* _TASK STATEMENT_
Your task is to output all the records below, word for word.

* _ENTRIES PROVIDED_
/-! The Gong bus, sending (R167, R168). -/

/-- FLAGS of a Gong LINE frame with its TYPE (R167). -/
def gongFlags (type : Nat) (li : LineInfo) : Nat :=
  type + 16 * b2n li.reverse + 32 * b2n li.passStart + 64 * b2n li.hold + 128 * b2n li.drop

/-- The 17 characters of a Gong frame (R167); K27.7 is written 0xFB. -/
def gongFrame (flags line due per seq : Nat) : List Byte :=
  let body := [flags] ++ leBytes 6 line ++ leBytes 3 due ++ leBytes 4 per ++ [seq % 256]
  [0xFB] ++ body ++ [crc8 body]

/-- The tick in which a frame asked for in this tick starts (R168): a frame takes 85 ticks. -/
def State.gongStart (s : State) (wait : Nat) : Nat :=
  match s.fir.gongSentAt with
  | some t => max (s.tick + wait) (t + 85)
  | none => s.tick + wait

/-- A master computes a Gong frame; the lead's transmitter drives it (R152, R168). -/
def State.sendGong (s : State) (wait flags line : Nat) (tFire : Option Int) (per : Nat) : State :=
  if s.fir.role ≠ 1 then s
  else
    let start := s.gongStart wait
    let due := match tFire with
      | some t => (t - 24 * ((start : Int) + s.twn.offTicks) - s.twn.offTaps).toNat % 2 ^ 24
      | none => 0
    let f := gongFrame flags line due per s.fir.gongSeq
    let s := s.modFir (fun x => { x with gongSentAt := some start, gongSeq := wrapAdd 8 x.gongSeq 1 })
    if s.twn.role.acting then s.emit (.gong f) else s

/-- The LINE record of a lead (R374, R382): press line, T_FIRE, PER and the flags of a Gong LINE frame. -/
def lineRecord (li : LineInfo) : List Byte :=
  leBytes 6 li.line ++ leInt 8 li.tFire ++ leBytes 4 li.per ++ [gongFlags 1 li]

/-- T_FIRE as a Gong frame's DUE tells it (R167): none for a dropped line, nor for a hold trigger, which has no T(L) (log entry 125). -/
def LineInfo.dueTime (li : LineInfo) : Option Int := if li.drop || li.hold then none else some li.tFire

/-- What a trigger sends beside its Snare frames (R168, R382). -/
def State.announceLine (s : State) (li : LineInfo) : State :=
  let s := if s.twn.role = .lead then s.sendTwin (.line (lineRecord li)) else s
  s.sendGong 2 (gongFlags 1 li) li.line li.dueTime li.per

/-! Stopping (R168, R172, R174). -/

/-- A RATIO_ONLY change takes effect (R172). -/
def Fir.takeRatio (f : Fir) : Fir :=
  match f.ratioNext with
  | some r => { f with cfg := r.val, ratioNext := none }
  | none => f

/-- Pacing stops (R174): no further trigger; every waiting PACE_STOP has reached its completion point. -/
def State.stopPacing (s : State) : State :=
  let waits := s.fir.stopWait
  let was := s.fir.paced
  let s := s.modFir (fun f => { f with
    paced := false, between := false, holding := false, retreated := false, stopWait := [], c := 0, cFrac := 0,
    state := if f.state = .halted then .halted else .stopped })
  let s := if was then s.sendGong 2 3 (s.fir.lastLine.getD 0) none 0 else s
  let s := s.modTwn (fun t => { t with predTick := none, predFlags := none })
  s.completeAll (waits.map (fun w => (w.cmd, Status.ok, [])))

/-- Pacing stops as PACE_STOP with WHEN 0 stops it (R169, R171, R174), also in HALTED. -/
def State.stopNow (s : State) : State :=
  (if s.fir.state = .halted then s.modFir (fun f => { f with state := .stopped }) else s).stopPacing

/-! GONG_HALT_N (R171). -/

/-- This device drives GONG_HALT_N low (R171); the cause is that of R177. The first cause stands. -/
def State.driveHalt (s : State) (cause : Nat) : State :=
  if s.fir.haltDrive then s else s.modFir (fun f => { f with haltDrive := true, haltCause := cause })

* _EXERCISE ANSWER_
/-! The Gong bus, sending (R167, R168). -/

/-- FLAGS of a Gong LINE frame with its TYPE (R167). -/
def gongFlags (type : Nat) (li : LineInfo) : Nat :=
  type + 16 * b2n li.reverse + 32 * b2n li.passStart + 64 * b2n li.hold + 128 * b2n li.drop

/-- The 17 characters of a Gong frame (R167); K27.7 is written 0xFB. -/
def gongFrame (flags line due per seq : Nat) : List Byte :=
  let body := [flags] ++ leBytes 6 line ++ leBytes 3 due ++ leBytes 4 per ++ [seq % 256]
  [0xFB] ++ body ++ [crc8 body]

/-- The tick in which a frame asked for in this tick starts (R168): a frame takes 85 ticks. -/
def State.gongStart (s : State) (wait : Nat) : Nat :=
  match s.fir.gongSentAt with
  | some t => max (s.tick + wait) (t + 85)
  | none => s.tick + wait

/-- A master computes a Gong frame; the lead's transmitter drives it (R152, R168). -/
def State.sendGong (s : State) (wait flags line : Nat) (tFire : Option Int) (per : Nat) : State :=
  if s.fir.role ≠ 1 then s
  else
    let start := s.gongStart wait
    let due := match tFire with
      | some t => (t - 24 * ((start : Int) + s.twn.offTicks) - s.twn.offTaps).toNat % 2 ^ 24
      | none => 0
    let f := gongFrame flags line due per s.fir.gongSeq
    let s := s.modFir (fun x => { x with gongSentAt := some start, gongSeq := wrapAdd 8 x.gongSeq 1 })
    if s.twn.role.acting then s.emit (.gong f) else s

/-- The LINE record of a lead (R374, R382): press line, T_FIRE, PER and the flags of a Gong LINE frame. -/
def lineRecord (li : LineInfo) : List Byte :=
  leBytes 6 li.line ++ leInt 8 li.tFire ++ leBytes 4 li.per ++ [gongFlags 1 li]

/-- T_FIRE as a Gong frame's DUE tells it (R167): none for a dropped line, nor for a hold trigger, which has no T(L) (log entry 125). -/
def LineInfo.dueTime (li : LineInfo) : Option Int := if li.drop || li.hold then none else some li.tFire

/-- What a trigger sends beside its Snare frames (R168, R382). -/
def State.announceLine (s : State) (li : LineInfo) : State :=
  let s := if s.twn.role = .lead then s.sendTwin (.line (lineRecord li)) else s
  s.sendGong 2 (gongFlags 1 li) li.line li.dueTime li.per

/-! Stopping (R168, R172, R174). -/

/-- A RATIO_ONLY change takes effect (R172). -/
def Fir.takeRatio (f : Fir) : Fir :=
  match f.ratioNext with
  | some r => { f with cfg := r.val, ratioNext := none }
  | none => f

/-- Pacing stops (R174): no further trigger; every waiting PACE_STOP has reached its completion point. -/
def State.stopPacing (s : State) : State :=
  let waits := s.fir.stopWait
  let was := s.fir.paced
  let s := s.modFir (fun f => { f with
    paced := false, between := false, holding := false, retreated := false, stopWait := [], c := 0, cFrac := 0,
    state := if f.state = .halted then .halted else .stopped })
  let s := if was then s.sendGong 2 3 (s.fir.lastLine.getD 0) none 0 else s
  let s := s.modTwn (fun t => { t with predTick := none, predFlags := none })
  s.completeAll (waits.map (fun w => (w.cmd, Status.ok, [])))

/-- Pacing stops as PACE_STOP with WHEN 0 stops it (R169, R171, R174), also in HALTED. -/
def State.stopNow (s : State) : State :=
  (if s.fir.state = .halted then s.modFir (fun f => { f with state := .stopped }) else s).stopPacing

/-! GONG_HALT_N (R171). -/

/-- This device drives GONG_HALT_N low (R171); the cause is that of R177. The first cause stands. -/
def State.driveHalt (s : State) (cause : Nat) : State :=
  if s.fir.haltDrive then s else s.modFir (fun f => { f with haltDrive := true, haltCause := cause })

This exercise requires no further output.